Social Media ETFs Off to Slow Start

NEW YORK ( TheStreet) -- This week, Global X, a boutique fund provider, unveiled the first ever ETF designed to provide investors with dedicated exposure to the burgeoning social media industry. While the firm may be hoping for Facebook-like success with this new launch, it is likely going to take some time before the fund becomes anything to tweet home about.

In the same way that many ETF sponsors looking for new ways to target the bond market have opted to launch foreign debt-backed products , niche corners of the technology sector have become a popular theme among those looking to construct equity-tracking ETFs.

First Trust has been leading the push. The brand new Global X Social Media ETF ( SOCL) follows the introductions of products such as First Trust NASDAQ CEA Smartphone Index Fund ( FONE) and the First Trust ISE Cloud Computing Index Fund ( SKYY).

So far, the performance of these ETF newcomers has been mixed. While SKYY has managed to gather some respectable interest, the same can not be said for the smartphone ETF. Despite being available since mid-February, the fund's average daily trading volume has remained weak, failing to surpass the 2000 level. During late Wednesday trading, SOCL's volume stood at over 21,000. However, it will likely take longer to determine where this fund eventually falls on this range.

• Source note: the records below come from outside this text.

/-! ### One step of each command -/

/-- V1. -/
theorem test_construct_reader : gives (step (issue 0x1#32 0 [0x61#8, 0x62, 0x63, 0x00] (off))) (fun t => decide (t.kind = .reader ∧ t.len = 4 ∧ t.cap = 4 ∧ t.mem.readBytes 0 4 = [0x61, 0x62, 0x63, 0x00])) = true := by decide
/-- V145. -/
theorem test_construct_reader_clears_the_latch : gives (step (issue 0x1#32 0 [0x01#8] (broken (writer 4)))) (fun t => decide (t.fault = false ∧ t.err = .ok ∧ t.resp = .ok ∧ t.kind = .reader)) = true := by decide
/-- V2. -/
theorem test_construct_writer : gives (step (issue 0x2#32 0 [] (reader [7]))) (fun t => decide (t.kind = .writer ∧ t.cap = 4 ∧ t.len = 0 ∧ t.mem = [])) = true := by decide
/-- V3. -/
theorem test_construct_writer_cap : gives (step (issue 0x3#32 16 [] (off))) (fun t => decide (t.kind = .writer ∧ t.cap = 16)) = true := by decide
/-- V4. -/
theorem test_construct_writer_cap_past : gives (step (issue 0x3#32 17 [] (writer 4))) (fun t => latches .rangeError t && decide (t.kind = .none ∧ t.cap = 0)) = true := by decide
/-- V5. -/
theorem test_finalize_exact : gives (step (issue 0x4#32 0 [] ({ at' 2 (writer 8) with mem := [(0, 0x12), (1, 0x34), (2, 0x99)] }))) (fun t => decide (t.kind = .reader ∧ t.len = 2 ∧ t.cap = 2 ∧ t.cursor = 0 ∧ t.mem = [(0, 0x12), (1, 0x34)])) = true := by decide
/-- V8. -/
theorem test_finalize_exact_bit_mode : gives (step (issue 0x4#32 0 [] (inBit 0 (writer 4)))) (latches .modeError) = true := by decide
/-- V6. -/
theorem test_finalize_full : gives (step (issue 0x5#32 0 [] ({ at' 1 (writer 8) with mem := [(0, 0x41)] }))) (fun t => decide (t.kind = .reader ∧ t.len = 8 ∧ t.mem.readBytes 0 8 = [0x41, 0, 0, 0, 0, 0, 0, 0])) = true := by decide
/-- R134: the KIND column of R97. -/
theorem test_finalize_full_on_reader : gives (step (issue 0x5#32 0 [] (reader [1]))) (latches .illegalCommand) = true := by decide
/-- V10. -/
theorem test_mark : gives (step (issue 0x6#32 0 [] (at' 5 (reader [0, 1, 2, 3, 4, 5, 6])))) (fun t => decide (t.mark = 5 ∧ t.cursor = 5)) = true := by decide
/-- V13. -/
theorem test_mark_none : gives (step (issue 0x6#32 0 [] (off))) (latches .illegalCommand) = true := by decide
/-- V11. -/
theorem test_reset_cursor : gives (step (issue 0x7#32 0 [] ({ at' 7 (reader [0, 1, 2, 3, 4, 5, 6]) with mark := 5 }))) (fun t => decide (t.mark = 5 ∧ t.cursor = 5)) = true := by decide
/-- V12. -/
theorem test_reset_cursor_keeps_bytes : gives (step (issue 0x7#32 0 [] ({ at' 1 (writer 1) with mem := [(0, 0xFF)] }))) (fun t => decide (t.cursor = 0 ∧ t.mem.read 0 = 0xFF)) = true := by decide
/-- V20. -/
theorem test_enter_bit : gives (step (issue 0x10#32 0 [] (at' 3 (reader [0xAB, 0xCD, 0xEF])))) (fun t => decide (t.bitIdx = 24 ∧ t.mode = .bit ∧ t.cursor = 3)) = true := by decide
/-- V24. -/
theorem test_enter_bit_twice : gives (step (issue 0x10#32 0 [] (inBit 0 (reader [0xAB])))) (latches .modeError) = true := by decide
/-- V21. -/
theorem test_enter_byte : gives (step (issue 0x11#32 0 [] (inBit 3 (reader [0xAB])))) (fun t => decide (t.bitIdx = 3 ∧ t.mode = .byte ∧ t.cursor = 1)) = true := by decide
/-- V23. -/
theorem test_enter_byte_twice : gives (step (issue 0x11#32 0 [] (reader [0xAB]))) (latches .modeError) = true := by decide
/-- E1. -/
theorem test_put_middle : gives (step (issue 0x2420#32 (0x12345678) [] (writer 16))) (writes 0 [0x56#8, 0x78, 0x12, 0x34]) = true := by decide
/-- V39. -/
theorem test_put_little_add : gives (step (issue 0x9820#32 (0x102030405060708) [] (writer 16))) (writes 0 [0x88#8, 0x07, 0x06, 0x05, 0x04, 0x03, 0x02, 0x01]) = true := by decide
/-- V48. -/
theorem test_get_s_little : gives (step (issue 0x1321#32 0 [] (reader [1, 2, 3]))) (reads 197121 3) = true := by decide
/-- V49. -/
theorem test_get_s_add : gives (step (issue 0x8121#32 0 [] (reader [0]))) (reads (-128) 1) = true := by decide
/-- V47. -/
theorem test_get_u_three : gives (step (issue 0x322#32 0 [] (reader [0xFF, 0xFF, 0xFE]))) (reads 16777214 3) = true := by decide
/-- V57. -/
theorem test_get_u_eight : gives (step (issue 0x822#32 0 [] (reader [0]))) (latches .configurationError) = true := by decide
/-- V75: bits outside the field keep their values. -/
theorem test_put_bits : gives (step (issue 0xC0030#32 0 [] ({ inBit 0 (writer 1) with mem := [(0, 0xFF)] }))) (fun t => decide (t.mem = [(0, 0x1F)] ∧ t.bitIdx = 3)) = true := by decide
/-- V74, and GROW. -/
theorem test_put_bits_five_bytes : gives (step (issue 0x800030#32 (0xdeadbeef) [] (inBit 4 (writer 0)))) (fun t => decide (t.mem.readBytes 0 5 = [0x0D, 0xEA, 0xDB, 0xEE, 0xF0] ∧ t.bitIdx = 36 ∧ t.cap = 5)) = true := by decide
/-- V82. -/
theorem test_get_bits : gives (step (issue 0x800031#32 0 [] (inBit 4 (reader [0x0D, 0xEA, 0xDB, 0xEE, 0xF0])))) (fun t => decide (t.r = 0xDEADBEEF ∧ t.bitIdx = 36 ∧ t.resp = .ok)) = true := by decide
/-- V80. -/
theorem test_get_bits_past : gives (step (issue 0x240031#32 0 [] (inBit 0 (reader [0xAB])))) (fun t => latches .boundsError t && decide (t.bitIdx = 0)) = true := by decide
/-- V90, and GROW. -/
theorem test_put_usmart : gives (step (issue 0x40#32 300 [] (writer 0))) (fun t => writes 0 [0x81, 0x2C] t && decide (t.cap = 6)) = true := by decide
/-- V91. -/
theorem test_put_usmart_past : gives (step (issue 0x40#32 (-1) [] (writer 16))) (latches .rangeError) = true := by decide
/-- E5. -/
theorem test_get_usmart_one : gives (step (issue 0x41#32 0 [] (reader [0x7F]))) (reads 127 1) = true := by decide
/-- V93. -/
theorem test_get_usmart_two : gives (step (issue 0x41#32 0 [] (reader [0x80, 0x05]))) (reads 5 2) = true := by decide
/-- E6. -/
theorem test_put_ssmart_one : gives (step (issue 0x42#32 (-64) [] (writer 16))) (writes 0 [0x00#8]) = true := by decide
/-- V95. -/
theorem test_put_ssmart_two : gives (step (issue 0x42#32 (-65) [] (writer 16))) (writes 0 [0xBF#8, 0xBF]) = true := by decide
/-- E6. -/
theorem test_get_ssmart_one : gives (step (issue 0x43#32 0 [] (reader [0x7F]))) (reads 63 1) = true := by decide
/-- V97. -/
theorem test_get_ssmart_two : gives (step (issue 0x43#32 0 [] (reader [0xBF, 0xBF]))) (reads (-65) 2) = true := by decide
/-- V99. -/
theorem test_put_xsmart_sentinel : gives (step (issue 0x44#32 32767 [] (writer 16))) (writes 0 [0xFF#8, 0xFF, 0x00]) = true := by decide
/-- V99. -/
theorem test_put_xsmart : gives (step (issue 0x44#32 40000 [] (writer 16))) (writes 0 [0xFF#8, 0xFF, 0x9C, 0x41]) = true := by decide
/-- E9, corrected by 90_conflicts.md C1. -/
theorem test_get_xsmart : gives (step (issue 0x45#32 0 [] (reader [0xFF, 0xFF, 0xFF, 0xFF, 0x00]))) (reads 65534 5) = true := by decide
/-- V102. -/
theorem test_get_xsmart_short : gives (step (issue 0x45#32 0 [] (reader [0xFF, 0xFF]))) (fun t => latches .boundsError t && decide (t.cursor = 0)) = true := by decide
/-- E7. -/
theorem test_put_bsmart_two : gives (step (issue 0x46#32 300 [] (writer 16))) (writes 0 [0x01#8, 0x2C]) = true := by decide
/-- E8, corrected by 90_conflicts.md C2. -/
theorem test_put_bsmart_four : gives (step (issue 0x46#32 70000 [] (writer 16))) (writes 0 [0x80#8, 0x01, 0x11, 0x70]) = true := by decide
/-- V105. -/
theorem test_get_bsmart_two : gives (step (issue 0x47#32 0 [] (reader [0x7F, 0xFF]))) (reads 32767 2) = true := by decide
/-- V105. -/
theorem test_get_bsmart_four : gives (step (issue 0x47#32 0 [] (reader [0xFF, 0xFF, 0xFF, 0xFF]))) (reads 2147483647 4) = true := by decide
/-- E11. -/
theorem test_put_str : gives (step (issue 0x50#32 0 [0x61#8, 0x62, 0x63] (writer 16))) (writes 0 [0x61#8, 0x62, 0x63, 0x00]) = true := by decide
/-- V112. -/
theorem test_put_str_zero : gives (step (issue 0x50#32 0 [0x61#8, 0x00, 0x62] (writer 16))) (latches .rangeError) = true := by decide
/-- V110. -/
theorem test_get_str_end : gives (step (issue 0x51#32 0 [] (reader [0x61, 0x62]))) (readsList [0x61, 0x62] 2) = true := by decide
/-- V111. -/
theorem test_get_str_terminator : gives (step (issue 0x51#32 0 [] (reader [0x00, 0x41]))) (readsList [] 1) = true := by decide
/-- V117. -/
theorem test_put_fstr : gives (step (issue 0x52#32 0 [0x61#8, 0x62] (writer 16))) (writes 0 [0x61#8, 0x62, 0x00]) = true := by decide
/-- V117. -/
theorem test_put_fstr_empty : gives (step (issue 0x52#32 0 [] (at' 1 (writer 16)))) (writes 1 [0x00#8]) = true := by decide
/-- V113. -/
theorem test_get_fstr_flag : gives (step (issue 0x53#32 0 [] (reader [0x00, 0x41, 0x00]))) (readsList [] 1) = true := by decide
/-- V114. -/
theorem test_get_fstr : gives (step (issue 0x53#32 0 [] (reader [0x61, 0x62, 0x00]))) (readsList [0x61, 0x62] 3) = true := by decide
/-- V120. -/
theorem test_put_blk : gives (step (issue 0x54#32 0 [0x01#8, 0x00, 0x03] (writer 16))) (writes 0 [0x01#8, 0x00, 0x03]) = true := by decide
/-- R15, D18: growth past MAX_CAPACITY. -/
theorem test_put_blk_past : gives (step (issue 0x54#32 0 [0x01#8, 0x02] (at' 15 (writer 16)))) (latches .boundsError) = true := by decide
/-- V118. -/
theorem test_get_blk : gives (step (issue 0x55#32 2 [] (reader [1, 2, 3]))) (readsList [1, 2] 2) = true := by decide
/-- V118. -/
theorem test_get_blk_past : gives (step (issue 0x55#32 4 [] (reader [1, 2, 3]))) (latches .boundsError) = true := by decide
/-- V121. -/
theorem test_put_blk_rev : gives (step (issue 0x56#32 0 [0x01#8, 0x02, 0x03] (writer 16))) (writes 0 [0x03#8, 0x02, 0x01]) = true := by decide
/-- V122. -/
theorem test_get_blk_rev : gives (step (issue 0x57#32 3 [] (reader [3, 2, 1]))) (readsList [1, 2, 3] 3) = true := by decide
/-- V125. -/
theorem test_put_blk_t_sub : gives (step (issue 0x10058#32 0 [0x00#8, 0x01] (writer 16))) (writes 0 [0x80#8, 0x7F]) = true := by decide
/-- V129. -/
theorem test_put_blk_t_four : gives (step (issue 0x20058#32 0 [0x01#8] (writer 16))) (latches .configurationError) = true := by decide
/-- V127. -/
theorem test_get_blk_t_add : gives (step (issue 0x8059#32 3 [] (reader [0x80, 0xFF, 0x00]))) (readsList [0x00, 0x7F, 0x80] 3) = true := by decide
/-- V128. -/
theorem test_get_blk_t_sub : gives (step (issue 0x10059#32 2 [] (reader [0x80, 0x7F]))) (readsList [0x00, 0x01] 2) = true := by decide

As I've explained in the past, I see potential in the social media realm. Ultimately, however, I would encourage conservative investors to avoid the lure of SOCL at this time.

Aside from the uncertainty surrounding the fund's ability to gather and sustain interest, in looking at SOCL's breakdown, it is likely that those that have not been closely following the proliferation of social media around the globe may be left scratching their heads here.

Domestic investors may be familiar and well-versed with the services provided by household names like Facebook, Twitter, LinkedIn ( LNKD) (LNKD), Google +, and Groupon ( GRPN).

Unfortunately, the largest percentage of the fund's index is comprised of firms outside the U.S. Investors will have to understand how individuals from around the globe utilize social media in order to fully understand SOCL.

China, in particular, will be of utmost importance. According to the fund's fact sheet, names including Tencent Holdings, Sina ( SINA) and Netease ( NTES) are three of the fund's top 10 positions, each accounting for a 10% slice of its assets. In total, Chinese firms account for close to 40% of its index.

Google and Groupon are the largest holdings from the United States, each accounting for less than 5% of SOCL's portfolio. LinkedIn, meanwhile, is nowhere to be found among the fund's top ten holdings.

Ultimately, for conservative investors, there are other more-liquid and less-top-heavy ways to take advantage of the growing presence of social media. The First Trust Dow Jones Internet Index Fund ( FDN) is one product I've pointed to as being a promising play on this industry.

FDN's direct exposure to social media names is limited. However, with extensive exposure to Google, Amazon ( AMZN), eBay ( EBAY) and other Internet household names, the fund is in a strong position to profit as social media helps to further engrain the internet into our daily lives.

Written by Don Dion in Williamstown, Mass.


At the time of publication, Dion Money Management owned the First Trust Dow Jones Internet Index Fund.